* **MATERIAL SUPPLIED**:
/-- Entering the loop of a DECOMPRESS (42_rle_decode.md R87). -/
theorem startDecompress_outcome (hb : s.phase = .busy) (hs : s.seq = .off)
    (hd : decodeCommand s.latchedCmd = .ok .decompress) : UnitOutcome s (startDecompress s) := by
  have hstep : coreStep s = .next (decodeLoop (srcLen s + 1) (startDecompress s)) := by
    rw [coreStep_off hb hs, runLatched, hd]
    rfl
  rcases startDecompress_goesOn_or_ends hb hd with ⟨d, hk, hseq, hgo⟩ | hend
  · refine .goesOn (runningDst_eq hd ▸ hgo) ?_
    rw [hstep, coreStep_of_decoding hseq hgo, hk, Nat.sub_zero]
  · refine .ends (runningDst_eq hd ▸ hend) ?_
    rw [hstep, decodeLoop_off hend.seq]

/-- One more bit of a COMPRESS, or its end. -/
theorem encodeUnit_outcome {e : Encoder} (hs : s.seq = .encoding e) (hr : encoderReady s e = true) :
    UnitOutcome s (encodeUnit s e) := by
  obtain ⟨-, hd, -⟩ := (encoderReady_iff s e).1 hr
  have hstep : coreStep s = .next (encodeLoop (area s - e.i) (encodeUnit s e)) := by
    rw [coreStep_encoding hs hr, encodeLoop_succ hs]
  rcases encodeUnit_goesOn_or_ends hr with ⟨e', hi, hlt, hseq, hgo⟩ | hend
  · refine .goesOn (runningDst_eq hd ▸ hgo) ?_
    have hfuel : area s - e'.i + 1 = area s - e.i := by omega
    rw [hstep, coreStep_of_encoding hseq hgo, hfuel]
  · refine .ends (runningDst_eq hd ▸ hend) ?_
    rw [hstep, encodeLoop_off hend.seq]

/-- One more token of a DECOMPRESS, or its end. -/
theorem decodeUnit_outcome {d : Decoder} (hs : s.seq = .decoding d) (hr : decoderReady s d = true) :
    UnitOutcome s (decodeUnit s d) := by
  obtain ⟨-, hd, -⟩ := (decoderReady_iff s d).1 hr
  have hstep : coreStep s = .next (decodeLoop (srcLen s - d.k) (decodeUnit s d)) := by
    rw [coreStep_decoding hs hr, decodeLoop_succ hs]
  rcases decodeUnit_goesOn_or_ends hr with ⟨pos, hlt, hseq, hgo⟩ | hend
  · refine .goesOn (runningDst_eq hd ▸ hgo) ?_
    have hfuel : srcLen s - (d.k + 1) + 1 = srcLen s - d.k := by omega
    rw [hstep, coreStep_of_decoding hseq hgo, hfuel]
  · refine .ends (runningDst_eq hd ▸ hend) ?_
    rw [hstep, decodeLoop_off hend.seq]

/-- A command without a loop, and an undefined word, is run whole by its first action. -/
theorem beginLatched_eq_runLatched (hc : decodeCommand s.latchedCmd ≠ .ok .compress)
    (hd : decodeCommand s.latchedCmd ≠ .ok .decompress) : beginLatched s = runLatched s := by
  unfold beginLatched runLatched
  split
  · exact absurd ‹_› hc
  · exact absurd ‹_› hd
  · next h => rw [h]
  · next h => rw [h]

/-- The first internal action of a command. -/
theorem beginLatched_answers (hb : s.phase = .busy) (hs : s.seq = .off) :
    ∃ t, beginLatched s = .next t ∧ UnitOutcome s t := by
  by_cases hc : decodeCommand s.latchedCmd = .ok .compress
  · exact ⟨_, by rw [beginLatched, hc], startCompress_outcome hb hs hc⟩
  by_cases hd : decodeCommand s.latchedCmd = .ok .decompress
  · exact ⟨_, by rw [beginLatched, hd], startDecompress_outcome hb hs hd⟩
  obtain ⟨t, ht, hend⟩ := runLatched_ends hs
  exact ⟨t, by rw [beginLatched_eq_runLatched hc hd, ht], .ends hend (by rw [coreStep_off hb hs, ht])⟩

/-- Every internal action answers a state, and is a part of the core step. -/
theorem coreUnit_answers (hb : s.phase = .busy) (h : SequencerReady s) :
    ∃ t, coreUnit s = .next t ∧ UnitOutcome s t := by
  rcases sequencerReady_cases h with hs | ⟨e, hs, hr⟩ | ⟨d, hs, hr⟩
  · rw [coreUnit_off hb hs]
    exact beginLatched_answers hb hs
  · exact ⟨_, coreUnit_encoding hs hr, encodeUnit_outcome hs hr⟩
  · exact ⟨_, coreUnit_decoding hs hr, decodeUnit_outcome hs hr⟩

end

/-- Settles O50: an internal action that goes on leaves the rest of the core step, one that ends is all that was left. -/
theorem internalActionsMakeUpTheCoreStep : Obligations.InternalActionsMakeUpTheCoreStep := by
  intro s hinv hb
  obtain ⟨t, ht, hout⟩ := coreUnit_answers hb hinv.seqReady
  refine ⟨t, ht, ?_⟩
  cases hout with
  | goesOn hgo hrest => exact ⟨fun _ => hrest, fun hidle => by simp [hgo.phase] at hidle⟩
  | ends hend hwhole => exact ⟨fun hbusy => by simp [hend.phase] at hbusy, fun _ => hwhole⟩

theorem step_of_core {s : State} (hreset : s.resetIn = false) (hturn : nextTurn s = .core) :
    step s = coreStep (takeTurn s) := by
  rw [step, hreset, hturn]
  rfl

/-- Settles O48: the core step ends the command, and acceptance had cleared the results (10_state.md R37). -/
theorem everyAcceptedCommandCompletes : Obligations.EveryAcceptedCommandCompletes := by
  intro s hinv hb hreset hturn
  obtain ⟨t, ht, hend⟩ := coreStep_ends (s := takeTurn s) hb hinv.seqReady
  obtain ⟨hcfg, hlatched, -⟩ := hend.operands
  obtain ⟨-, -, hzero⟩ := hinv.busyClear hb
  refine ⟨t, (step_of_core hreset hturn).trans ht, hend.phase, hend.done, hend.seq, hcfg, hlatched, fun herr => ?_,
    hend.memory.outside⟩
  have hkept := hend.results_of_error herr
  rw [takeTurn_out, hzero] at hkept
  exact hkept

end Sys2Proof.Machine
end

section
/-! PROOFS. The invariant: it holds at reset, and every move of every agent keeps it. -/

namespace Sys2Proof.Machine

theorem resultZero_neverText : ResultRegs.zero.outFlags.getLsbD 1 = false := by decide

theorem sequencerReady_off {s : State} (hs : s.seq = .off) : SequencerReady s := by
  rw [SequencerReady, hs]
  trivial

/-- Settles O59: at reset the memory is empty, the block idle and every result 0. -/
theorem resetMeetsTheInvariant : Obligations.ResetMeetsTheInvariant where
  memWf := ⟨.nil, by simp [State.reset]⟩
  memBound := by simp [State.reset]
  busyClear := nofun
  freshClear _ := ⟨rfl, rfl⟩
  errorClear h := absurd rfl h
  okInfo _ := rfl
  neverText := resultZero_neverText
  idleSeq _ := rfl
  seqReady := sequencerReady_off rfl
  busyOpen := nofun

section
variable {s t : State} {w : Window}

* **WORK TO BE COMPLETED**: Output all the lines above, matching them word for word.

* **OUTPUT**:
/-- Entering the loop of a DECOMPRESS (42_rle_decode.md R87). -/
theorem startDecompress_outcome (hb : s.phase = .busy) (hs : s.seq = .off)
    (hd : decodeCommand s.latchedCmd = .ok .decompress) : UnitOutcome s (startDecompress s) := by
  have hstep : coreStep s = .next (decodeLoop (srcLen s + 1) (startDecompress s)) := by
    rw [coreStep_off hb hs, runLatched, hd]
    rfl
  rcases startDecompress_goesOn_or_ends hb hd with ⟨d, hk, hseq, hgo⟩ | hend
  · refine .goesOn (runningDst_eq hd ▸ hgo) ?_
    rw [hstep, coreStep_of_decoding hseq hgo, hk, Nat.sub_zero]
  · refine .ends (runningDst_eq hd ▸ hend) ?_
    rw [hstep, decodeLoop_off hend.seq]

/-- One more bit of a COMPRESS, or its end. -/
theorem encodeUnit_outcome {e : Encoder} (hs : s.seq = .encoding e) (hr : encoderReady s e = true) :
    UnitOutcome s (encodeUnit s e) := by
  obtain ⟨-, hd, -⟩ := (encoderReady_iff s e).1 hr
  have hstep : coreStep s = .next (encodeLoop (area s - e.i) (encodeUnit s e)) := by
    rw [coreStep_encoding hs hr, encodeLoop_succ hs]
  rcases encodeUnit_goesOn_or_ends hr with ⟨e', hi, hlt, hseq, hgo⟩ | hend
  · refine .goesOn (runningDst_eq hd ▸ hgo) ?_
    have hfuel : area s - e'.i + 1 = area s - e.i := by omega
    rw [hstep, coreStep_of_encoding hseq hgo, hfuel]
  · refine .ends (runningDst_eq hd ▸ hend) ?_
    rw [hstep, encodeLoop_off hend.seq]

/-- One more token of a DECOMPRESS, or its end. -/
theorem decodeUnit_outcome {d : Decoder} (hs : s.seq = .decoding d) (hr : decoderReady s d = true) :
    UnitOutcome s (decodeUnit s d) := by
  obtain ⟨-, hd, -⟩ := (decoderReady_iff s d).1 hr
  have hstep : coreStep s = .next (decodeLoop (srcLen s - d.k) (decodeUnit s d)) := by
    rw [coreStep_decoding hs hr, decodeLoop_succ hs]
  rcases decodeUnit_goesOn_or_ends hr with ⟨pos, hlt, hseq, hgo⟩ | hend
  · refine .goesOn (runningDst_eq hd ▸ hgo) ?_
    have hfuel : srcLen s - (d.k + 1) + 1 = srcLen s - d.k := by omega
    rw [hstep, coreStep_of_decoding hseq hgo, hfuel]
  · refine .ends (runningDst_eq hd ▸ hend) ?_
    rw [hstep, decodeLoop_off hend.seq]

/-- A command without a loop, and an undefined word, is run whole by its first action. -/
theorem beginLatched_eq_runLatched (hc : decodeCommand s.latchedCmd ≠ .ok .compress)
    (hd : decodeCommand s.latchedCmd ≠ .ok .decompress) : beginLatched s = runLatched s := by
  unfold beginLatched runLatched
  split
  · exact absurd ‹_› hc
  · exact absurd ‹_› hd
  · next h => rw [h]
  · next h => rw [h]

/-- The first internal action of a command. -/
theorem beginLatched_answers (hb : s.phase = .busy) (hs : s.seq = .off) :
    ∃ t, beginLatched s = .next t ∧ UnitOutcome s t := by
  by_cases hc : decodeCommand s.latchedCmd = .ok .compress
  · exact ⟨_, by rw [beginLatched, hc], startCompress_outcome hb hs hc⟩
  by_cases hd : decodeCommand s.latchedCmd = .ok .decompress
  · exact ⟨_, by rw [beginLatched, hd], startDecompress_outcome hb hs hd⟩
  obtain ⟨t, ht, hend⟩ := runLatched_ends hs
  exact ⟨t, by rw [beginLatched_eq_runLatched hc hd, ht], .ends hend (by rw [coreStep_off hb hs, ht])⟩

/-- Every internal action answers a state, and is a part of the core step. -/
theorem coreUnit_answers (hb : s.phase = .busy) (h : SequencerReady s) :
    ∃ t, coreUnit s = .next t ∧ UnitOutcome s t := by
  rcases sequencerReady_cases h with hs | ⟨e, hs, hr⟩ | ⟨d, hs, hr⟩
  · rw [coreUnit_off hb hs]
    exact beginLatched_answers hb hs
  · exact ⟨_, coreUnit_encoding hs hr, encodeUnit_outcome hs hr⟩
  · exact ⟨_, coreUnit_decoding hs hr, decodeUnit_outcome hs hr⟩

end

/-- Settles O50: an internal action that goes on leaves the rest of the core step, one that ends is all that was left. -/
theorem internalActionsMakeUpTheCoreStep : Obligations.InternalActionsMakeUpTheCoreStep := by
  intro s hinv hb
  obtain ⟨t, ht, hout⟩ := coreUnit_answers hb hinv.seqReady
  refine ⟨t, ht, ?_⟩
  cases hout with
  | goesOn hgo hrest => exact ⟨fun _ => hrest, fun hidle => by simp [hgo.phase] at hidle⟩
  | ends hend hwhole => exact ⟨fun hbusy => by simp [hend.phase] at hbusy, fun _ => hwhole⟩

theorem step_of_core {s : State} (hreset : s.resetIn = false) (hturn : nextTurn s = .core) :
    step s = coreStep (takeTurn s) := by
  rw [step, hreset, hturn]
  rfl

/-- Settles O48: the core step ends the command, and acceptance had cleared the results (10_state.md R37). -/
theorem everyAcceptedCommandCompletes : Obligations.EveryAcceptedCommandCompletes := by
  intro s hinv hb hreset hturn
  obtain ⟨t, ht, hend⟩ := coreStep_ends (s := takeTurn s) hb hinv.seqReady
  obtain ⟨hcfg, hlatched, -⟩ := hend.operands
  obtain ⟨-, -, hzero⟩ := hinv.busyClear hb
  refine ⟨t, (step_of_core hreset hturn).trans ht, hend.phase, hend.done, hend.seq, hcfg, hlatched, fun herr => ?_,
    hend.memory.outside⟩
  have hkept := hend.results_of_error herr
  rw [takeTurn_out, hzero] at hkept
  exact hkept

end Sys2Proof.Machine
end

section
/-! PROOFS. The invariant: it holds at reset, and every move of every agent keeps it. -/

namespace Sys2Proof.Machine

theorem resultZero_neverText : ResultRegs.zero.outFlags.getLsbD 1 = false := by decide

theorem sequencerReady_off {s : State} (hs : s.seq = .off) : SequencerReady s := by
  rw [SequencerReady, hs]
  trivial

/-- Settles O59: at reset the memory is empty, the block idle and every result 0. -/
theorem resetMeetsTheInvariant : Obligations.ResetMeetsTheInvariant where
  memWf := ⟨.nil, by simp [State.reset]⟩
  memBound := by simp [State.reset]
  busyClear := nofun
  freshClear _ := ⟨rfl, rfl⟩
  errorClear h := absurd rfl h
  okInfo _ := rfl
  neverText := resultZero_neverText
  idleSeq _ := rfl
  seqReady := sequencerReady_off rfl
  busyOpen := nofun

section
variable {s t : State} {w : Window}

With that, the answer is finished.